Comedy reminds us that we seldom learn as much as we should from our mistakes, but it also gives us credit for being optimists and opportunists in spite of the misfortunes life throws our way. There’s a bit of Bugs Bunny and the Roadrunner in many a comic character: that fur-bearing evildoer Wiley Coyote isn’t going to keep the “poor little Roadrunner” from its appointed rounds (BeepBeep!), nor is Elmer Fudd going to stop Bugs from doing whatever the wascally wabbit wants to do. In comedy, desire is subject to deferral and detour, but not to permanent frustration. The comic orientation towards time is a favorable one: time and chance (accident) are on our side, at least if we are amongst the likeable or generous. In comedy, life is rich and full of opportunities—la vita รจ bella, as the Italians say. This attitude contrasts markedly with that of tragedy, where the world is stark and unforgiving, and our attention is riveted upon the thoughts and actions of a superior character in confrontation with that stark world

Shakespearian Comedy

Shakespeare borrows a fair amount from the ancients in terms of his plots, conventions, and character delineation. Especially in his more rollicking, semi-farcical comedies like The Taming of the Shrew, we encounter a generous heap of characters pursuing their desires in a competitive environment, which results in complicated plots. Such light fare can get confusing at times—as James Calderwood of UC Irvine used to say, you really have to work hard to keep all those Demetriuses (not to mention Hortensios, Lucentios, Gremios, Grumios and Tranios) straight in your head. And again in the lighter comedies, our seekers of pleasure, wealth, and ease tend to be stock characters rather than three-dimensional ones like those in the more substantive comedies. Shakespeare’s genius, it should be said, often pushes a character towards lifelikeness even when a cardboard cutout would have met the minimum standard for success. Petruchio may not be Hamlet, but he’s a clever, thoughtful fellow all the same—one of greater substance than you’ll find in most ancient comedy.

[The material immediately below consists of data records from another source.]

/-- A fresh OPEN page for layer `l`, page `p` of entry `i` with the first `k` rows of `src` (R183); `some st` tells that the
stack which R198 names has no free slot, or that no manifest unit (32) or lease slot (33) is free, or that the source's record is
inconsistent (34). The lease is taken and ended within the copy. -/
def copyOnWrite (s : State) (x : Composition) (d : ModelDescriptor) (i l p k : Nat) (src : Option Nat) :
    Option Nat × State :=
  let u := needUnit s i l p
  if !u.1 then (some 32, u.2)
  else if src.isSome && !canLease u.2 then (some 33, u.2)
  else if !src.all (refOk u.2 i) then (some 34, (src.map (inconsistent u.2)).getD u.2)
  else
    let st := placeOf x (entryOf s i).requestId l p
    let a := allocPage u.2 x d i st
    match a.1 with
    | none => (some st, a.2)
    | some g =>
      let s1 := match src with
        | some o => copyRows a.2 d o g k
        | none => a.2
      let s2 := setPageEntry (setPage s1 g { pageOf s1 g with fill := k }) i l p { valid := true, page := g }
      (none, match src with
        | some o => removeRef s2 o
        | none => s2)

/-- The page into which entry `i` will write position `n` in layer `l`: its OPEN tail, a fresh page, or a copy of the sealed page
that stands there (R183). -/
def needTail (s : State) (x : Composition) (d : ModelDescriptor) (i l n : Nat) : Option Nat × State :=
  let e := pageEntry (manifestOf s i) l (n / 64)
  if e.valid && (pageOf s e.page).state == .open_ && (pageOf s e.page).epochOrOwner == i then (none, s)
  else if e.valid then copyOnWrite s x d i l (n / 64) (n % 64) (some e.page)
  else copyOnWrite s x d i l (n / 64) 0 none

/-- `needTail` for pages `p` of the positions `n` to `n + count - 1` in every layer; stops at the first that waits. -/
def needTails (x : Composition) (d : ModelDescriptor) (i : Nat) : List (Nat × Nat) → State → Option Nat × State
  | [], s => (none, s)
  | (l, n) :: rest, s =>
    let r := needTail s x d i l n
    match r.1 with
    | some st => (some st, r.2)
    | none => needTails x d i rest r.2

/-- The layers and first positions of the pages that hold positions `n` to `m`. -/
def pagesBetween (d : ModelDescriptor) (n m : Nat) : List (Nat × Nat) :=
  ((List.range (m / 64 - n / 64 + 1)).map (fun j => (List.range d.layers).map (fun l => (l, max n (64 * (n / 64 + j)))))).flatten

/-! ## Truncation (R184) -/

/-- The pages of layer `l` above page `p` that entry `i` references, the highest first: those of its positions, and a tail that a step
allocated for positions beyond them (R172, R184). -/
def pagesAbove (s : State) (i l p : Nat) : List Nat :=
  (((manifestOf s i).pages.filter (fun e => e.1 / 16384 == l && decide (p < e.1 % 16384))).map (fun e => e.1 % 16384)).reverse

/-- The page work of a TRUNCATE of entry `i` to position `t` in layer `l`. It waits for nothing: where no slot, or no lease slot, is free,
an OPEN tail is cut in place and a SEALED page is kept (R184; log entry 80). -/
def truncateLayer (s : State) (x : Composition) (d : ModelDescriptor) (i t l : Nat) : State :=
  let pt := t / 64
  let k := t % 64
  let s1 := (pagesAbove s i l pt).foldl (fun u p => clearPage u i l p) s
  if k = 0 then clearPage s1 i l pt
  else
    let e := pageEntry (manifestOf s1 i) l pt
    if !e.valid then s1
    else
      let st := placeOf x (entryOf s1 i).requestId l pt
      if !(freeSlots s1 x st).isEmpty && canLease s1 then (copyOnWrite s1 x d i l pt k (some e.page)).2
      else if (pageOf s1 e.page).state == .open_ then setPage s1 e.page { pageOf s1 e.page with fill := k }
      else s1

/-- The page work of a TRUNCATE in every layer. -/
def truncatePages (s : State) (i t : Nat) : State :=
  match compOf s (entryOf s i).composition.val with
  | some x =>
    match x.fixed with
    | some f => (List.range f.2.2.layers).foldl (fun u l => truncateLayer u x f.2.2 i t l) s
    | none => s
  | none => s

/-! ## Token history (R356) -/

/-- The token history of entry `i` cut to `n` positions and continued with further ones. -/
def writeHistory (s : State) (i n : Nat) (es : List LogEntry) : State :=
  setManifest s i { manifestOf s i with history := (manifestOf s i).history.take n ++ es }

/-- The units that a history of `n` positions needs and does not have: the directory, and one unit for each 2,048 entries. -/
def historyUnit (s : State) (i k : Nat) : Bool × State :=
  if tabGet 0 (manifestOf s i).historyUnits k != 0 then (true, s)
  else
    let r := allocUnit s
    match r.1 with
    | some u => (true, setManifest r.2 i { manifestOf r.2 i with historyUnits := tabPut 0 (manifestOf r.2 i).historyUnits k u })
    | none => (false, r.2)

/-- The units of a history of `n` positions, as far as the pool has them. -/
def needHistory (s : State) (i n : Nat) : Bool × State :=
  let d := if (manifestOf s i).historyDir != 0 then (true, s)
    else
      let r := allocUnit s
      match r.1 with
      | some u => (true, setManifest r.2 i { manifestOf r.2 i with historyDir := u })
      | none => (false, r.2)
  (List.range (ceilDiv n 2048)).foldl (fun a k =>
    if a.1 then historyUnit a.2 i k else a) d

/-! ## Reclamation (R174, R181, R191) -/

/-- A retired page becomes FREE: its write-protect bits are cleared and its slot returns to the composition (R174). -/
def reclaimPage (s : State) (g : Nat) : State :=
  let s1 := setInside (protect s (granuleAddr g) (granulesOf s g) false) g (granulesOf s g) .free
  let s2 := wake (setPage s1 g {}) (g / 2 ^ 24)
  match compOfGranule s g with
  | some c => releaseModel s2 c
  | none => s2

To a recollection of ancient conventions, we must add an understanding of the Christian context that informs Shakespeare’s plays. This is not to say that Shakespeare wears his religious beliefs (be they Protestant or crypto-Catholic, as some biographers claim) on his Elizabethan shirt-sleeve or that he aims to promote whatever religious views he may hold. It is only to say that Christian theology and customs inform his plays of all kinds and figure indirectly to an important extent.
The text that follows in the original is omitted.